((
-- ==== Sys2Proof/Machine/State.lean ====
section
/-! DEFINITION. The state of one KV-900 module as plain data, and its reset (INVENTORY.md, State). -/

namespace Sys2Proof.Machine

/-- A place of a launch that survives pre-emption: stage, replica index and footprint position (R181, R359).
Launch 0 stands for the resident graphs, with the global cell number as `pos`. -/
structure Seat where
  launch : Nat
  stage : Nat
  rep : Nat
  pos : Nat
  deriving DecidableEq, Repr

/-- A token: tag, payload, the seat whose part of the census it is charged to (R172, R182, R185), and the
stream that pushed it (R72, R73). -/
structure Token where
  tag : Word
  lanes : Lanes
  charge : Option Seat
  stream : Option Nat
  deriving DecidableEq, Repr

/-- What an access asks of the leaf it meets (R29, R143, R158, R289): a wait or wake is checked as an atomic that needs
no write permission, a future or a join record as one that refuses UO pages. -/
inductive Kind
  | load
  | store
  | ldx
  | stx
  | draft
  | atomic
  | mwcas
  | waita
  | future
  deriving DecidableEq, Repr

/-- What a context waits for before its instruction refires (R36, R41, R43, R45, R46, R71, R258): at a migrating leaf, its address and the
value met, with the addresses that the re-walk translates and what they are asked for; for the configuration period of a region, by the
seats of its cells, which it keeps over a pre-emption. -/
inductive Wait
  | migLeaf (leafPa value asid : Nat) (vas : List Nat) (kind : Kind)
  | sideRoom (pages : Nat)
  | sideByte (id page : Nat)
  | configPeriod (slot : Nat) (seats : List Seat)
  | streamSlot (slice : Nat)
  | walk (asid : Nat) (vas : List Nat)
  deriving DecidableEq, Repr

/-- A firing that takes more than one step: RAYOUT waiting for its grants, RAYIN merging (R343, R345). -/
inductive Multi
  | rayout (slot chan granted place : Nat)
  | rayin (slot chan need : Nat) (lanes : LaneMask) (held : List Lanes)
  deriving DecidableEq, Repr

/-- One context (R162, R163, R192, R203, R155, R253, R384). -/
structure Ctx where
  v : List Lanes
  p : BitVec 8
  m : List LaneMask
  fpflags : Nat
  srcnt : Word
  mwcnt : Nat
  exhausted : Bool
  swregion : Word
  xasid : Word
  pendV : BitVec 16
  pendM : BitVec 4
  heldBy : List Nat
  stored : List (Nat × Nat)
  wait : Option Wait
  asleep : Bool
  multi : Option Multi
  seq : Nat
  deriving DecidableEq, Repr

/-- An input channel: its tokens, oldest first, and reservations granted but not used (R162, R177). -/
structure Chan where
  tokens : List Token
  granted : Nat
  deriving DecidableEq, Repr

/-- The reservation of an output channel (R177); `used` belongs to a load that will send when it binds. -/
inductive OutRes
  | idle
  | requested
  | held
  | used
  deriving DecidableEq, Repr

/-- The state of an element that its contexts share (R162, R167, R170); `occupant` is the context and slot of a
firing that occupies the element until a queue or an access has room (R282, R301, R309). -/
structure Elem where
  lastFired : Nat
  ins : List Chan
  outs : List OutRes
  busyUntil : Nat
  occupant : Option (Nat × Nat)
  ctxs : List Ctx
  deriving DecidableEq, Repr

/-- One element's block of a draft (R219). -/
structure DraftElem where
  slots : List Word
  entries : List Nat
  consts : List Word
  profiles : List Nat
  routes : List Nat
  chans : List Nat
  deriving DecidableEq, Repr

/-- A draft (R180, R218); roles is none where the vector is inherited (R60). -/
structure Draft where
  elems : List DraftElem
  initp : List Nat
  sources : Nat
  roles : Option Nat
  woven : Nat
  pos : Nat
  image : List Nat
  deriving DecidableEq, Repr

/-- A translation cached in a TLB: pa is the frame base, leaf the leaf bits [14:2] in place, dirty one bit
per 4 KiB page of a 64 KiB entry, or bit 0 (R24, R34, R37). -/
structure TlbEntry where
  asid : Nat
  va : Nat
  size : Nat
  pa : Nat
  leaf : Nat
  dirty : Nat
  leafPa : Nat
  deriving DecidableEq, Repr

/-- A non-leaf entry cached by a die's walkers: its address and value (R36). -/
structure TableEntry where
  asid : Nat
  va : Nat
  level : Nat
  value : Nat
  deriving DecidableEq, Repr

/-- The state of a CCH copy (R90, R100); a missing line is I. -/
inductive CchState
  | shared
  | exclusive
  | modified
  | smPresent
  deriving DecidableEq, Repr

/-- A CCH line: physical address, way, state, bytes, dirty-byte mask, the two block descriptors and their
dirty bits, the not-recently-used mark, and until when an ownership is kept (R63, R74, R89, R93, R100). -/
structure CchLine where
  pa : Nat
  way : Nat
  st : CchState
  data : List Nat
  dirty : Nat
  descs : List Nat
  descDirty : Nat
  recent : Bool
  holdUntil : Nat
  described : Bool
  deriving DecidableEq, Repr

/-- One entry of the store side log: the page part of one store (R45 to R47). -/
structure SideEntry where
  id : Nat
  elem : Nat
  ctx : Nat
  slot : Nat
  opcode : Nat
  seq : Nat
  asid : Nat
  page : Nat
  profile : Nat
  lanes : List (Nat × Nat × List Nat)
  reduction : Option Nat
  width : Nat
  descs : List (Nat × Nat)
  mig : Option (Nat × Nat)
  order : Nat
  replaying : Bool
  deriving DecidableEq, Repr

/-- The resident record of the heddle array (R303). -/
structure HRecord where
  valid : Bool
  k : Nat
  pw : Nat
  hi : Bool
  deriving DecidableEq, Repr

/-- A command of the heddle queue (R309, R310, R422): progress counts 32-byte destination rows; `out` are the 32-byte rows of the
result under way that are still to be written, by address (R310). -/
structure HCmd where
  id : Nat
  opcode : Nat
  words : List Word
  offset : Int
  elem : Nat
  ctx : Nat
  slot : Nat
  m0 : LaneMask
  asid : Nat
  dst : Option Nat
  started : Bool
  paused : Option Nat
  progress : Nat
  wovenSeq : Nat
  chain0 : List Word
  chain1 : List Word
  out : List (Nat × List Nat)
  seq : Nat
  deriving DecidableEq, Repr

/-- An armed HWAIT watch: the predicate and the commands still awaited (R311). -/
structure HWatch where
  elem : Nat
  ctx : Nat
  pred : Nat
  awaited : List Nat
  deriving DecidableEq, Repr

/-- The heddle array of a cell (R303). -/
structure Heddle where
  weights : List Nat
  wexp : List Nat
  record : HRecord
  queue : List HCmd
  counts : List Nat
  watches : List HWatch
  wovenCount : Nat
  deriving DecidableEq, Repr

/-- A shuttle command (R294 to R301, R422): phase 0 not started, 1 moving payload, 2 flag stored, 3 future resolved; `pa` and `leaf` are
the translation of its block at firing (R131). -/
structure ShCmd where
  id : Nat
  opcode : Nat
  block : Nat
  pa : Nat
  leaf : Nat
  elem : Nat
  ctx : Nat
  slot : Nat
  m0 : LaneMask
  asid : Nat
  profile : Nat
  phase : Nat
  progress : Nat
  paused : Option Nat
  fields : List Nat
  buffer : List Nat
  seq : Nat
  deriving DecidableEq, Repr

/-- A shadow store: the validated draft and the address of its image (R257, R383). -/
structure Shadow where
  draft : Draft
  addr : Nat
  asid : Nat
  deriving DecidableEq, Repr

/-- A loaded cell (R58 to R64, R162, R180, R303); `imaged` is its part of the census as the last image of it has it (R422). -/
structure Cell where
  id : Nat
  seat : Option Seat
  region : Option Nat
  asid : Nat
  draft : Draft
  shadow : Option Shadow
  roles : Nat
  elems : List Elem
  sram : List Host.Cell
  dirtyRows : List Nat
  cch : List CchLine
  tlb : List TlbEntry
  sideLog : List SideEntry
  codebook : List Word
  heddle : Heddle
  shuttle : List ShCmd
  stopped : Bool
  running : Bool
  imaged : Option Int
  deriving DecidableEq, Repr

/-- The role of a bank: REG for banks 0 to 7, the role code for 8 to 95, none above (R59, R60). -/
inductive Role
  | reg | off | scr | acc | cch | absent
  deriving DecidableEq, Repr

/-- The end of a translation: a frame address with its leaf and the size of its page, a fault by code and cause, a leaf with MIG = 1 that
passes every check, or a walk that must wait (R29, R30, R36, R43, R93). -/
inductive Trans
  | busy
  | ok (pa leaf page : Nat)
  | fault (code cause : Nat)
  | mig (pa leaf leafPa value : Nat)
  deriving DecidableEq, Repr

/-- How the result of an outstanding access reaches the context (R282). -/
inductive Result
  | none
  | regs (n words : Nat)
  | send (chan : Nat) (tag : Word)
  | ldx (n : Nat)
  deriving DecidableEq, Repr

/-- What an outstanding access does (R108). -/
inductive AccOp
  | load
  | prefetch
  | store
  | stx
  | atomic (op : Nat)
  | waita
  | wake
  | wbr
  | inv (discard : Bool)
  | freg
  | fres
  deriving DecidableEq, Repr

/-- How far one part of an access has come: `failed` holds the fault's code and when it was found (R375); `inCell` is a store performed
at cell scope alone, in a software-managed copy that still holds it dirty (R126); `again` is a read that a stop has cancelled, which is
translated afresh (R158, R380). -/
inductive PartSt
  | waiting
  | again
  | failed (code time : Nat)
  | inCell
  | done
  deriving DecidableEq, Repr

/-- One lane or one page part of an access: its translation, the bytes it writes and the bytes it bound
(R108, R109, R127), or, of a part that is `inCell`, the places in its line of the bytes not yet merged at home. `word` is a
second operand: a comparand, a join address or a descriptor; `page` is the size of the page that translated it (R39). -/
structure Part where
  lane : Nat
  va : Nat
  pa : Nat
  size : Nat
  leaf : Nat
  page : Nat
  data : List Nat
  word : Nat
  st : PartSt
  bound : List Nat
  since : Nat
  deriving DecidableEq, Repr

/-- An outstanding memory access of a context (R107 to R117, R282): `told` says that its arc is set already, `passed` names the scope at
which an arc or a release has taken it as performed (R118, R130). -/
structure Access where
  id : Nat
  cell : Nat
  elem : Nat
  ctx : Nat
  slot : Nat
  opcode : Nat
  seq : Nat
  op : AccOp
  res : Result
  profile : Nat
  m0 : LaneMask
  asid : Nat
  parts : List Part
  flags : Nat
  acquire : Bool
  release : Bool
  told : Bool
  passed : Option Nat
  deriving DecidableEq, Repr

/-- A FENCE whose marked accesses are not yet all performed at its scope (R121); `reads` are the commands whose own descriptions
it marked as loads (R131). -/
structure Fence where
  id : Nat
  cell : Nat
  elem : Nat
  ctx : Nat
  seq : Nat
  after : Nat
  scope : Nat
  marked : List Nat
  reads : List Nat
  arc : Option Nat
  deriving DecidableEq, Repr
))
**TRY IT**
Where a line of the records contains the word "frame", count it; state only the final tally.

**WRITTEN RESPONSE**
2